A year after that we’d moved to Pennsylvania and our house had a side yard that had once been a tennis court. Somewhere I found a watch that I could use and stood out there on the lawn waiting for the second hand to hit the 12. Then I took off running the perimeter of that lawn. I did it again and again, trying to get faster each time.
Chasing the girls
In grade school I loved running around the playground. We played tag sometimes, and I remember a sweet girl with brown hair and a cowlick on her forehead named Cindy DeMora. She was as fast as me. That stunned me because I’d been taught that boys were faster than girls. I remember chasing all those girls. Betsy Hastings. Kimberly Tracy. Lisa Helsel. The boys in our class…all kept lists of the Top Ten girls we liked. Sometimes I felt like I was in love with some of them.
By junior high our participation in sports was all about trying to impress the girls in our class. In seventh grade we even gave $.99 rings to girls if they were up for “going steady” with us.
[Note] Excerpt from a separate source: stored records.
theorem State.updCnt_kept {r s : State} (h : Kept r s) (a : Nat) (b : SlotCnt → SlotCnt) : Kept r (State.updCnt s a b) := by
  simp only [State.updCnt]
  repeat'
    first
    | with_reducible assumption | with_reducible apply State.setCyc_kept | with_reducible apply foldl_kept
    | simp only [Kept.upd_iff, Kept.updStart_iff] | intro _ _ _ | intro _ _ | split | (fail_if_no_progress dsimp only)

theorem State.consider_kept {r s : State} (h : Kept r s) (a : Nat) (b : Nat) : Kept r (State.consider s a b) := by
  simp only [State.consider]
  repeat'
    first
    | with_reducible assumption | with_reducible apply State.updCnt_kept | with_reducible apply State.coreDue_kept
    | with_reducible apply State.updInst_kept | with_reducible apply State.discard_kept | with_reducible apply State.updTask_kept
    | with_reducible apply State.raise_kept | with_reducible apply State.when_kept | with_reducible apply foldl_kept
    | simp only [Kept.upd_iff, Kept.updStart_iff] | intro _ _ _ | intro _ _ | split | (fail_if_no_progress dsimp only)

theorem State.considerNew_kept {r s : State} (h : Kept r s) (a : Nat) : Kept r (State.considerNew s a) := by
  simp only [State.considerNew]
  repeat'
    first
    | with_reducible assumption | with_reducible apply State.consider_kept | with_reducible apply foldl_kept
    | simp only [Kept.upd_iff, Kept.updStart_iff] | intro _ _ _ | intro _ _ | split | (fail_if_no_progress dsimp only)

theorem State.slotRec_kept {r s : State} (h : Kept r s) (a : Inst) (b : Bool) : Kept r (State.slotRec s a b) := by
  simp only [State.slotRec]
  repeat'
    first
    | with_reducible assumption | with_reducible apply State.traceDev_kept | with_reducible apply foldl_kept
    | simp only [Kept.upd_iff, Kept.updStart_iff] | intro _ _ _ | intro _ _ | split | (fail_if_no_progress dsimp only)

theorem State.instStart_kept {r s : State} (h : Kept r s) (a : Nat) : Kept r (State.instStart s a) := by
  simp only [State.instStart]
  repeat'
    first
    | with_reducible assumption | with_reducible apply State.slotRec_kept | with_reducible apply State.consider_kept
    | with_reducible apply State.cutDrains_kept | with_reducible apply State.withdrawComp_kept | with_reducible apply State.inheritAtStart_kept
    | with_reducible apply State.clearBanks_kept | with_reducible apply State.setCyc_kept | with_reducible apply State.yieldTask_kept
    | with_reducible apply State.updInst_kept | with_reducible apply State.dropDue_kept | with_reducible apply State.updEng_kept
    | with_reducible apply State.updCore_kept | with_reducible apply State.when_kept | with_reducible apply State.bump_kept
    | with_reducible apply foldl_kept | simp only [Kept.upd_iff, Kept.updStart_iff] | intro _ _ _ | intro _ _ | split
    | (fail_if_no_progress dsimp only)

theorem State.dlRecord_kept {r s : State} (h : Kept r s) (a : Nat) : Kept r (State.dlRecord s a) := by
  simp only [State.dlRecord]
  repeat'
    first
    | with_reducible assumption | with_reducible apply State.updInst_kept | with_reducible apply State.recordLocal_kept
    | with_reducible apply foldl_kept | simp only [Kept.upd_iff, Kept.updStart_iff] | intro _ _ _ | intro _ _ | split
    | (fail_if_no_progress dsimp only)

theorem State.instDeadline_kept {r s : State} (h : Kept r s) (a : Nat) : Kept r (State.instDeadline s a) := by
  simp only [State.instDeadline]
  repeat'
    first
    | with_reducible assumption | with_reducible apply State.updInst_kept | with_reducible apply State.discard_kept
    | with_reducible apply State.updTask_kept | with_reducible apply State.endEarlyAt_kept | with_reducible apply State.taskGone_kept
    | with_reducible apply State.squashTask_kept | with_reducible apply State.yieldTask_kept | with_reducible apply State.relCores_kept
    | with_reducible apply State.updCnt_kept | with_reducible apply State.slotRec_kept | with_reducible apply State.dlRecord_kept
    | with_reducible refine Kept.of_snd (by with_reducible assumption) ?_ | with_reducible refine Kept.of_fst (by with_reducible assumption) ?_
    | with_reducible refine Kept.of_trd (by with_reducible assumption) ?_ | with_reducible apply foldl_kept
    | simp only [Kept.upd_iff, Kept.updStart_iff] | intro _ _ _ | intro _ _ | split | (fail_if_no_progress dsimp only)

theorem State.instDone_kept {r s : State} (h : Kept r s) (a : Nat) : Kept r (State.instDone s a) := by
  simp only [State.instDone]
  repeat'
    first
    | with_reducible assumption | with_reducible apply State.when_kept | with_reducible apply State.dlRecord_kept
    | with_reducible apply State.relCores_kept | with_reducible apply State.updCnt_kept | with_reducible apply State.dropInst_kept
    | with_reducible refine Kept.of_snd (by with_reducible assumption) ?_ | with_reducible refine Kept.of_fst (by with_reducible assumption) ?_
    | with_reducible refine Kept.of_trd (by with_reducible assumption) ?_ | with_reducible apply foldl_kept
    | simp only [Kept.upd_iff, Kept.updStart_iff] | intro _ _ _ | intro _ _ | split | (fail_if_no_progress dsimp only)

theorem State.edgePoll_kept {r s : State} (h : Kept r s) : Kept r (State.edgePoll s) := by
  simp only [State.edgePoll]
  repeat'
    first
    | with_reducible assumption | with_reducible apply State.dropEdges_kept | with_reducible apply foldl_kept
    | simp only [Kept.upd_iff, Kept.updStart_iff] | intro _ _ _ | intro _ _ | split | (fail_if_no_progress dsimp only)

theorem State.cycPoll_kept {r s : State} (h : Kept r s) : Kept r (State.cycPoll s) := by
  simp only [State.cycPoll]
  repeat'
    first
    | with_reducible assumption | with_reducible apply State.edgePoll_kept | with_reducible apply State.instDone_kept
    | with_reducible apply State.yieldTask_kept | with_reducible apply foldl_kept | simp only [Kept.upd_iff, Kept.updStart_iff] | intro _ _ _
    | intro _ _ | split | (fail_if_no_progress dsimp only)

theorem State.doDeferred_kept {r s : State} (h : Kept r s) : Kept r (State.doDeferred s) := by
  simp only [State.doDeferred]
  repeat'
    first
    | with_reducible assumption | with_reducible apply State.instDeadline_kept | with_reducible apply State.instStart_kept
    | with_reducible apply State.setCyc_kept | with_reducible apply foldl_kept | simp only [Kept.upd_iff, Kept.updStart_iff] | intro _ _ _
    | intro _ _ | split | (fail_if_no_progress dsimp only)

theorem State.takeSlot_kept {r s : State} (h : Kept r s) (a : Nat) (b : Slot) : Kept r (State.takeSlot s a b).2 := by
  simp only [State.takeSlot]
  repeat'
    first
    | with_reducible assumption | with_reducible apply State.newInst_kept | with_reducible apply State.setCyc_kept
    | with_reducible refine Kept.of_snd (by with_reducible assumption) ?_ | with_reducible refine Kept.of_fst (by with_reducible assumption) ?_
    | with_reducible refine Kept.of_trd (by with_reducible assumption) ?_ | with_reducible apply foldl_kept
    | simp only [Kept.upd_iff, Kept.updStart_iff] | intro _ _ _ | intro _ _ | split | (fail_if_no_progress dsimp only)

theorem State.deferAct_kept {r s : State} (h : Kept r s) (a : Nat) (b : Bool) (c : Nat) : Kept r (State.deferAct s a b c) := by
  simp only [State.deferAct]
  repeat'
    first
    | with_reducible assumption | with_reducible apply State.setCyc_kept | with_reducible apply foldl_kept
    | simp only [Kept.upd_iff, Kept.updStart_iff] | intro _ _ _ | intro _ _ | split | (fail_if_no_progress dsimp only)

theorem State.slotDeadline_kept {r s : State} (h : Kept r s) (a : Nat) : Kept r (State.slotDeadline s a) := by
  simp only [State.slotDeadline]
  repeat'
    first
    | with_reducible assumption | with_reducible apply State.deferAct_kept | with_reducible apply State.instDeadline_kept
    | with_reducible apply foldl_kept | simp only [Kept.upd_iff, Kept.updStart_iff] | intro _ _ _ | intro _ _ | split
    | (fail_if_no_progress dsimp only)

theorem State.slotStart_kept {r s : State} (h : Kept r s) (a : Nat) : Kept r (State.slotStart s a) := by
  simp only [State.slotStart]
  repeat'
    first
    | with_reducible assumption | with_reducible apply State.slotDeadline_kept | with_reducible apply State.deferAct_kept
    | with_reducible apply State.takeSlot_kept | with_reducible apply State.instStart_kept
    | with_reducible refine Kept.of_snd (by with_reducible assumption) ?_ | with_reducible refine Kept.of_fst (by with_reducible assumption) ?_
    | with_reducible refine Kept.of_trd (by with_reducible assumption) ?_ | with_reducible apply foldl_kept
    | simp only [Kept.upd_iff, Kept.updStart_iff] | intro _ _ _ | intro _ _ | split | (fail_if_no_progress dsimp only)

theorem State.pastSlot_kept {r s : State} (h : Kept r s) (a : Nat) : Kept r (State.pastSlot s a) := by
  simp only [State.pastSlot]
  repeat'
    first
    | with_reducible assumption | with_reducible apply State.deferAct_kept | with_reducible apply State.takeSlot_kept
    | with_reducible apply State.when_kept | with_reducible refine Kept.of_snd (by with_reducible assumption) ?_
    | with_reducible refine Kept.of_fst (by with_reducible assumption) ?_ | with_reducible refine Kept.of_trd (by with_reducible assumption) ?_
    | with_reducible apply foldl_kept | simp only [Kept.upd_iff, Kept.updStart_iff] | intro _ _ _ | intro _ _ | split
    | (fail_if_no_progress dsimp only)

theorem State.vsyncFreeRun_kept {r s : State} (h : Kept r s) : Kept r (State.vsyncFreeRun s) := by
  simp only [State.vsyncFreeRun]
  repeat'
    first
    | with_reducible assumption | with_reducible apply State.pastSlot_kept | with_reducible apply State.doDeferred_kept
    | with_reducible apply State.periodBegin_kept | with_reducible apply State.raise_kept | with_reducible apply State.setB_kept
    | with_reducible apply foldl_kept | simp only [Kept.upd_iff, Kept.updStart_iff] | intro _ _ _ | intro _ _ | split
    | (fail_if_no_progress dsimp only)

theorem State.fixedStart_kept {r s : State} (h : Kept r s) : Kept r (State.fixedStart s) := by
  simp only [State.fixedStart]
  repeat'
    first
    | with_reducible assumption | with_reducible apply State.periodBegin_kept | with_reducible apply foldl_kept
    | simp only [Kept.upd_iff, Kept.updStart_iff] | intro _ _ _ | intro _ _ | split | (fail_if_no_progress dsimp only)

theorem State.inheritInto_kept {r s : State} (h : Kept r s) (a : Nat) (b : Nat) (c : Flight) (d : Nat × Inst) : Kept r (State.inheritInto s a b c
    d) := by
  simp only [State.inheritInto]
  repeat'
    first
    | with_reducible assumption | with_reducible apply State.addEdges_kept | with_reducible apply State.clearBanks_kept
    | with_reducible refine Kept.of_snd (by with_reducible assumption) ?_ | with_reducible refine Kept.of_fst (by with_reducible assumption) ?_
    | with_reducible refine Kept.of_trd (by with_reducible assumption) ?_ | with_reducible apply foldl_kept
    | simp only [Kept.upd_iff, Kept.updStart_iff] | intro _ _ _ | intro _ _ | split | (fail_if_no_progress dsimp only)

theorem State.inheritDetect_kept {r s : State} (h : Kept r s) (a : Nat) (b : Nat) : Kept r (State.inheritDetect s a b) := by
  simp only [State.inheritDetect]
  repeat'
    first
    | with_reducible assumption | with_reducible apply State.inheritInto_kept
    | with_reducible refine Kept.of_snd (by with_reducible assumption) ?_ | with_reducible refine Kept.of_fst (by with_reducible assumption) ?_
    | with_reducible refine Kept.of_trd (by with_reducible assumption) ?_ | with_reducible apply foldl_kept
    | simp only [Kept.upd_iff, Kept.updStart_iff] | intro _ _ _ | intro _ _ | split | (fail_if_no_progress dsimp only)

theorem State.mqSend_kept {r s : State} (h : Kept r s) (a : MqJob) (b : Bool) (c : Nat) (d : List Word) : Kept r (State.mqSend s a b c d) := by
  simp only [State.mqSend]
  repeat'
    first
    | with_reducible assumption | with_reducible apply State.emits_kept | with_reducible apply foldl_kept
    | simp only [Kept.upd_iff, Kept.updStart_iff] | intro _ _ _ | intro _ _ | split | (fail_if_no_progress dsimp only)

theorem State.mqStart_kept {r s : State} (h : Kept r s) (a : MqJob) : Kept r (State.mqStart s a) := by
  simp only [State.mqStart]
  repeat'
    first
    | with_reducible assumption | with_reducible apply State.mqSend_kept | with_reducible apply State.readMem_kept
    | with_reducible apply foldl_kept | simp only [Kept.upd_iff, Kept.updStart_iff] | intro _ _ _ | intro _ _ | split
    | (fail_if_no_progress dsimp only)

theorem State.mqKick_kept {r s : State} (h : Kept r s) : Kept r (State.mqKick s) := by
  simp only [State.mqKick]
  repeat'
    first
    | with_reducible assumption | with_reducible apply State.mqStart_kept | with_reducible apply foldl_kept
    | simp only [Kept.upd_iff, Kept.updStart_iff] | intro _ _ _ | intro _ _ | split | (fail_if_no_progress dsimp only)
Then came high school, and my running became a keen part of personal identity. Having made the Varsity as a freshman, I hoped that girls would find me more impressive somehow. But at six foot tall and 125 lbs, those hopes were a bit vainglorious. Yet I do recall a certain cheerleader snatching me up during a dance in the cafeteria. I went home that night dizzy and dazed from that sudden burst of attention and affection.
It felt like I was in love.
Love is serious business
Then came college and dating became a semi-serious business. I didn’t realize even at that age that some women viewed the dating process as a marriage qualifier. We were too busy running dozens of miles and trying to look decently macho and presentable in 70s fashion at the bars. The other factor is that running was just gaining in popularity at the time. The first women runners joined the squad in my freshman year in college. Their numbers increased as the years progressed. But our worlds still seemed separate.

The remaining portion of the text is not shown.